Plusieurs échéances n’ayant pas été honorées, la SA YOUNITED a entendu se prévaloir de la déchéance du terme dudit contrat.
Par actes de commissaire de justice en date du 28 août 2024, la SA YOUNITED a fait assigner les époux [D] à l’audience du 08 janvier 2025 du juge des contentieux de la protection du tribunal judiciaire de Meaux, aux fins, sous le bénéfice de l’exécution provisoire, de :
– la déclarer recevable en ses demandes ;
– constater la déchéance du terme du prêt ;
– condamner, en conséquence, solidairement les époux [D] à lui payer somme de 3 179,03 euros, avec intérêts au taux contractuel de 19,34 % l’an à compter de la mise en demeure du 21 avril 2023 2023, et jusqu’au jour du parfait règlement ;
Subsidiairement,
– prononcer la résolution judiciaire du contrat de prêt ;
– condamner solidairement les époux [D] à lui payer la somme de 3 000 euros au titre des restitutions qu’implique la résolution judiciaire du contrat, déduction faite des règlements intervenus ;
En tout état de cause,
– condamner in solidum les époux [D] à lui payer la somme de 800 euros sur le fondement de l’article 700 du code de procédure civile, outre les entiers dépens.
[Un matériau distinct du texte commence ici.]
-- ==== Sys2Proof/Proofs/ScaleDump.lean ====
section
/-! SUPPORT. R82: what a dump of the scale does to the dose records, the draw plan, the bins and the frame queue. -/
namespace Sys2Proof.Machine

/-! ### Draw reports (R47) -/

/-- R47: the frame of a report of a bin and an amount. -/
def drawFrame (number : Nat) (r : Nat × Nat) : OutEntry := OutEntry.fresh (.drawReport number r.1 r.2)

/-- The sum of the amounts reported from a bin. -/
def drawnFrom (bin : Nat) (reports : List (Nat × Nat)) : Nat :=
  ((reports.filter (fun r => decide (r.1 = bin))).map Prod.snd).sum

theorem drawnFrom_append (bin : Nat) (r r' : List (Nat × Nat)) :
    drawnFrom bin (r ++ r') = drawnFrom bin r + drawnFrom bin r' := by
  unfold drawnFrom
  rw [List.filter_append, List.map_append, List.sum_append]

/-- A report goes to the frame queue and to the own Bin View. -/
def reportDraw (r : Nat × Nat) (s : State) : State :=
  updBin r.1 (subEstimate r.2) (queueFrame (.drawReport (scaleNumber s) r.1 r.2) s)

/-- R47, R82: draws reported, and nothing done besides that a dump's frame conditions speak of. -/
structure Drawn (reports : List (Nat × Nat)) (s u : State) : Prop where
  tx           : s.tx.length + reports.length ≤ 8 → u.tx = s.tx ++ reports.map (drawFrame (scaleNumber s))
  bins         : u.bins = s.bins.map (fun b => subEstimate (drawnFrom b.bin reports) b)
  record       : scaleRecord u = scaleRecord s
  conv         : u.scaleConv = s.scaleConv
  surge        : u.surge = s.surge
  reservations : u.reservations = s.reservations
  channels     : u.channels = s.channels

theorem subEstimate_zero (b : BinEntry) : subEstimate 0 b = b := by
  unfold subEstimate
  simp only [Nat.sub_zero, Option.map_id']

theorem subEstimate_subEstimate (m n : Nat) (b : BinEntry) : subEstimate n (subEstimate m b) = subEstimate (m + n) b := by
  unfold subEstimate
  simp only [Option.map_map, Function.comp_def, Nat.sub_sub]

theorem Drawn.of_same {s u : State} (htx : u.tx = s.tx) (hbins : u.bins = s.bins) (hrec : scaleRecord u = scaleRecord s)
    (hconv : u.scaleConv = s.scaleConv) (hsurge : u.surge = s.surge) (hres : u.reservations = s.reservations)
    (hch : u.channels = s.channels) : Drawn [] s u where
  tx _ := by rw [htx, List.map_nil, List.append_nil]
  bins := by
    rw [hbins]
    refine ((List.map_congr_left fun b _ => ?_).trans (List.map_id' _)).symm
    exact subEstimate_zero b
  record := hrec
  conv := hconv
  surge := hsurge
  reservations := hres
  channels := hch

theorem Drawn.refl (s : State) : Drawn [] s s := .of_same rfl rfl rfl rfl rfl rfl rfl

theorem Drawn.number {r : List (Nat × Nat)} {s u : State} (h : Drawn r s u) : scaleNumber u = scaleNumber s := by
  unfold scaleNumber scaleRef
  rw [h.record]

theorem Drawn.trans {r r' : List (Nat × Nat)} {s u v : State} (h : Drawn r s u) (h' : Drawn r' u v) :
    Drawn (r ++ r') s v where
  tx hroom := by
    rw [List.length_append] at hroom
    have htx := h.tx (by omega)
    rw [h'.tx (by rw [htx, List.length_append, List.length_map]; omega), htx, h.number, List.map_append, List.append_assoc]
  bins := by
    rw [h'.bins, h.bins, List.map_map]
    refine List.map_congr_left fun b _ => ?_
    rw [drawnFrom_append]
    exact subEstimate_subEstimate ..
  record := h'.record.trans h.record
  conv := h'.conv.trans h.conv
  surge := h'.surge.trans h.surge
  reservations := h'.reservations.trans h.reservations
  channels := h'.channels.trans h.channels

theorem Drawn.updDose {r : List (Nat × Nat)} {s u : State} (h : Drawn r s u) (p : Nat) (f : Dose → Dose) :
    Drawn r s (updDose p f u) := by
  have h' : Drawn [] u (Machine.updDose p f u) := .of_same rfl rfl (scaleRecord_updDose p f u) rfl rfl rfl rfl
  have := h.trans h'
  rwa [List.append_nil] at this

theorem Drawn.updPlanEntry {r : List (Nat × Nat)} {s u : State} (h : Drawn r s u) (p : Nat) (f : PlanEntry → PlanEntry) :
    Drawn r s (updPlanEntry p f u) := by
  have h' : Drawn [] u (Machine.updPlanEntry p f u) := .of_same rfl rfl rfl rfl rfl rfl rfl
  have := h.trans h'
  rwa [List.append_nil] at this

theorem Drawn.closeDose {r : List (Nat × Nat)} {s u : State} (h : Drawn r s u) (d : Dose) : Drawn r s (closeDose d u) :=
  h.updDose d.position _

theorem reportDraw_drawn (r : Nat × Nat) (s : State) : Drawn [r] s (reportDraw r s) where
  tx hroom := queueFrame_tx_room (by exact hroom)
  bins := by
    unfold reportDraw
    rw [updBin_bins, queueFrame_only]
    refine List.map_congr_left fun b _ => ?_
    unfold drawnFrom
    by_cases hb : b.bin = r.1
    · simp [hb]
    · simp [hb, Ne.symm hb, subEstimate_zero]
  record := scaleRecord_queueFrame _ s
  conv := by unfold reportDraw; rw [queueFrame_only]; rfl
  surge := by unfold reportDraw; rw [queueFrame_only]; rfl
  reservations := by unfold reportDraw; rw [queueFrame_only]; rfl
  channels := by unfold reportDraw; rw [queueFrame_only]; rfl

theorem planEntry_reportDraw (p : Nat) (r : Nat × Nat) (s : State) : planEntry p (reportDraw r s) = planEntry p s := by
  unfold reportDraw
  rw [queueFrame_only]
  rfl

theorem dosesOf_reportDraw (r : Nat × Nat) (s : State) : dosesOf (reportDraw r s) = dosesOf s := queueFrame_doses _ s

/-! ### The reports of one component -/

/-- R47: an entry whose draw is complete. -/
def PlanEntry.completed (a : Nat) (e : PlanEntry) : PlanEntry :=
  { e with drawn := min 16777215 (e.drawn + a), status := .done }

/-- A dose record answered whose draw is complete. -/
def completeDraw (position : Nat) (r : Nat × Nat) (s : State) : State :=
  updDose position Dose.answered (updPlanEntry position (PlanEntry.completed r.2) (reportDraw r s))

theorem completeDraw_drawn (p : Nat) (r : Nat × Nat) (s : State) : Drawn [r] s (completeDraw p r s) :=
  ((reportDraw_drawn r s).updPlanEntry p _).updDose p _

theorem planEntry_completeDraw_self (p : Nat) (r : Nat × Nat) (s : State) :
    planEntry p (completeDraw p r s) = (planEntry p s).map (PlanEntry.completed r.2) := by
  rw [← planEntry_reportDraw p r s]
  exact planEntry_updPlanEntry_self (f := PlanEntry.completed r.2) (fun _ => rfl) _

theorem planEntry_completeDraw_other {p q : Nat} (h : q ≠ p) (r : Nat × Nat) (s : State) :
    planEntry p (completeDraw q r s) = planEntry p s := by
  rw [← planEntry_reportDraw p r s]
  exact planEntry_updPlanEntry_other h (f := PlanEntry.completed r.2) (fun _ => rfl) _

theorem reportComplete_queueFrame (p bin a : Nat) (s : State) :
    updDose p Dose.answered (reportComplete p bin a (queueFrame (.drawReport (scaleNumber s) bin a) s))
      = completeDraw p (bin, a) s := by
  unfold reportComplete completeDraw PlanEntry.completed
  simp only [satMass_eq]
  rfl

section One
variable {d : Dose} {s : State} {e : PlanEntry}

theorem completeReport_eq (he : planEntry d.position s = some e) :
    completeReport d s = completeDraw d.position (e.bin, actualOf d s) s := by
  unfold completeReport
  rw [he]
  exact reportComplete_queueFrame ..

theorem completeReport_none (he : planEntry d.position s = none) : completeReport d s = s := by
  unfold completeReport
  rw [he]

theorem zeroReport_silent (ha : d.announced = false) : zeroReport d s = s := by
  unfold zeroReport
  rw [ha]
  rfl

theorem zeroReport_none (ha : d.announced = true) (he : planEntry d.position s = none) :
    zeroReport d s = updDose d.position Dose.answered s := by
  unfold zeroReport
  rw [ha, he]
  rfl

theorem zeroReport_drawing (ha : d.announced = true) (he : planEntry d.position s = some e) (hs : e.status = .drawing) :
    zeroReport d s = completeDraw d.position (e.bin, 0) s := by
  unfold zeroReport
  rw [ha, he, if_pos rfl]
  dsimp only
  rw [if_pos hs]
  exact reportComplete_queueFrame ..

theorem zeroReport_kept (ha : d.announced = true) (he : planEntry d.position s = some e) (hs : e.status ≠ .drawing) :
    zeroReport d s = updDose d.position Dose.answered (reportDraw (e.bin, 0) s) := by
  unfold zeroReport reportDraw
  rw [ha, he, if_pos rfl, updBin_subEstimate_zero]
  dsimp only
  rw [if_neg hs]
  rfl

end One

/-! ### What a dump does to one dose record -/

/-- R82: the component has a tare and is closed with its actual. -/
def Dose.closes (d : Dose) : Bool := d.tare.isSome && decide (d.status ≠ .done)

/-- R82: the report of a dose record at a dump. -/
def dumpReport (s : State) (d : Dose) : Option (Nat × Nat) :=
  (planEntry d.position s).bind (fun e =>
    if d.closes then (if d.fed then some (e.bin, actualOf d s) else none)
    else if d.announced then some (e.bin, 0) else none)

/-- R47, R82: the entry of a dose record once the dump is past it. -/
def dumpEntry (s : State) (d : Dose) (e : PlanEntry) : PlanEntry :=
  if d.closes then (if d.fed then e.completed (actualOf d s) else e)
  else if d.announced ∧ e.status = .drawing then e.completed 0 else e

theorem dumpDose_closes {d : Dose} (h : d.closes = true) (s : State) :
    dumpDose d s = closeDose d (if d.fed then completeReport d s else s) := by
  unfold dumpDose
  exact if_pos (by simpa [Dose.closes] using h)

theorem dumpDose_leaves {d : Dose} (h : d.closes = false) (s : State) : dumpDose d s = zeroReport d s := by
  unfold dumpDose
  exact if_neg (by simpa [Dose.closes] using h)

theorem completeReport_drawn (d : Dose) (s : State) :
    Drawn ((planEntry d.position s).map (fun e => (e.bin, actualOf d s))).toList s (completeReport d s) := by
  cases he : planEntry d.position s with
  | none =>
    rw [completeReport_none he]
    exact .refl s
  | some e =>
    rw [completeReport_eq he]
    exact completeDraw_drawn ..

theorem zeroReport_drawn {d : Dose} (ha : d.announced = true) (s : State) :
    Drawn ((planEntry d.position s).map (fun e => (e.bin, 0))).toList s (zeroReport d s) := by
  cases he : planEntry d.position s with
  | none =>
    rw [zeroReport_none ha he]
    exact (Drawn.refl s).updDose ..
  | some e =>
    by_cases hs : e.status = .drawing
    · rw [zeroReport_drawing ha he hs]
      exact completeDraw_drawn ..
    · rw [zeroReport_kept ha he hs]
      exact (reportDraw_drawn ..).updDose ..

theorem dumpDose_drawn (d : Dose) (s : State) : Drawn (dumpReport s d).toList s (dumpDose d s) := by
  unfold dumpReport
  cases hc : d.closes
  · rw [dumpDose_leaves hc]
    cases ha : d.announced
    · rw [zeroReport_silent ha]
      simpa using Drawn.refl s
    · simpa [Option.map_eq_bind, Function.comp_def] using zeroReport_drawn ha s
  · rw [dumpDose_closes hc]
    cases hf : d.fed
    · simpa using (Drawn.refl s).closeDose d
    · simpa [Option.map_eq_bind, Function.comp_def] using (completeReport_drawn d s).closeDose d

theorem planEntry_dumpDose_self (d : Dose) (s : State) :
    planEntry d.position (dumpDose d s) = (planEntry d.position s).map (dumpEntry s d) := by
  unfold dumpEntry
  cases hc : d.closes
  · rw [dumpDose_leaves hc]
    cases ha : d.announced
    · rw [zeroReport_silent ha]
      simp
    · cases he : planEntry d.position s with
      | none =>
        rw [zeroReport_none ha he, planEntry_updDose, he]
        rfl
      | some e =>
        by_cases hs : e.status = .drawing
        · rw [zeroReport_drawing ha he hs, planEntry_completeDraw_self, he]
          simp [hs]
        · rw [zeroReport_kept ha he hs, planEntry_updDose, planEntry_reportDraw, he]
          simp [hs]
  · rw [dumpDose_closes hc]
    refine (planEntry_updDose ..).trans ?_
    cases hf : d.fed
    · simp
    · cases he : planEntry d.position s with
      | none =>
        rw [if_pos rfl, completeReport_none he, he]
        rfl
      | some e =>
        rw [if_pos rfl, completeReport_eq he, planEntry_completeDraw_self, he]
        rfl

theorem planEntry_dumpDose_other {p : Nat} {d : Dose} (h : d.position ≠ p) (s : State) :
    planEntry p (dumpDose d s) = planEntry p s := by
  cases hc : d.closes
  · rw [dumpDose_leaves hc]
    exact (zeroReport_beside h s).entry
  · rw [dumpDose_closes hc]
    refine (planEntry_updDose ..).trans ?_
    split
    · cases he : planEntry d.position s with
      | none => rw [completeReport_none he]
      | some e => rw [completeReport_eq he, planEntry_completeDraw_other h]
    · rfl

/-! ### What a dump does to all of them -/

theorem actualOf_congr {s u : State} (h : u.scaleConv = s.scaleConv) (d : Dose) : actualOf d u = actualOf d s := by
  unfold actualOf gainOf
  rw [h]

theorem dumpReport_congr {s u : State} {d : Dose} (h : u.scaleConv = s.scaleConv)
    (he : planEntry d.position u = planEntry d.position s) : dumpReport u d = dumpReport s d := by
  unfold dumpReport
  rw [he, actualOf_congr h]

theorem dumpEntry_congr {s u : State} (h : u.scaleConv = s.scaleConv) (d : Dose) : dumpEntry u d = dumpEntry s d := by
  unfold dumpEntry
  rw [actualOf_congr h]

/-- A dose record apart from those still to come leaves their entries and the weight their reports are of. -/
theorem dumpDose_apart {d x : Dose} (h : d.position ≠ x.position) (s : State) :
    dumpReport (dumpDose d s) x = dumpReport s x ∧ dumpEntry (dumpDose d s) x = dumpEntry s x
      ∧ planEntry x.position (dumpDose d s) = planEntry x.position s :=
  have hconv := (dumpDose_drawn d s).conv
  have hentry := planEntry_dumpDose_other h s
  ⟨dumpReport_congr hconv hentry, dumpEntry_congr hconv x, hentry⟩

theorem planEntry_dumpDoses_other {p : Nat} (ds : List Dose) (h : p ∉ ds.map Dose.position) (s : State) :
    planEntry p (dumpDoses ds s) = planEntry p s := by
  induction ds generalizing s with
  | nil => rfl
  | cons d ds ih =>
    rw [List.map_cons, List.mem_cons, not_or] at h
    exact (ih h.2 _).trans (planEntry_dumpDose_other (Ne.symm h.1) s)

theorem dumpDoses_drawn (ds : List Dose) (h : (ds.map Dose.position).Nodup) (s : State) :
    Drawn (ds.filterMap (dumpReport s)) s (dumpDoses ds s) := by
  induction ds generalizing s with
  | nil => exact .refl s
  | cons d ds ih =>
    rw [List.map_cons, List.nodup_cons] at h
    have hrest : ds.filterMap (dumpReport (dumpDose d s)) = ds.filterMap (dumpReport s) :=
      List.filterMap_congr fun x hx =>
        (dumpDose_apart (x := x) (fun hp => h.1 (hp ▸ List.mem_map_of_mem hx)) s).1
    rw [filterMap_cons_toList, ← hrest]
    exact (dumpDose_drawn d s).trans (ih h.2 _)

/-- Whatever the positions, a dump of dose records is a run of reports. -/
theorem dumpDoses_draws (ds : List Dose) (s : State) : ∃ reports, Drawn reports s (dumpDoses ds s) := by
  induction ds generalizing s with
  | nil => exact ⟨[], .refl s⟩
  | cons d ds ih =>
    obtain ⟨reports, h⟩ := ih (dumpDose d s)
    exact ⟨_, (dumpDose_drawn d s).trans h⟩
Par jugement rendu par défaut et en dernier ressort du 05 mars 2025, le juge des contentieux de la protection a, en substance :
– déclaré recevable la demande formée par la SA YOUNITED au titre du prêt personnel no CFR20220111P2B9HK0 ;
– constaté que les conditions de prononcé régulier de la déchéance du terme du prêt n’étaient pas réunies ;
– prononcé la résiliation judiciaire dudit contrat ;
– condamné les époux [D] à payer à la SA YOUNITED la somme de 2 169,52 euros au titre du prêt, avec intérêts au taux légal à compter du 21 janvier 2022 ;
– débouté la SA YOUNITED de sa demande au titre de l’article 700 du code de procédure civile ;
– condamné in solidum les époux [D] aux dépens de l’instance.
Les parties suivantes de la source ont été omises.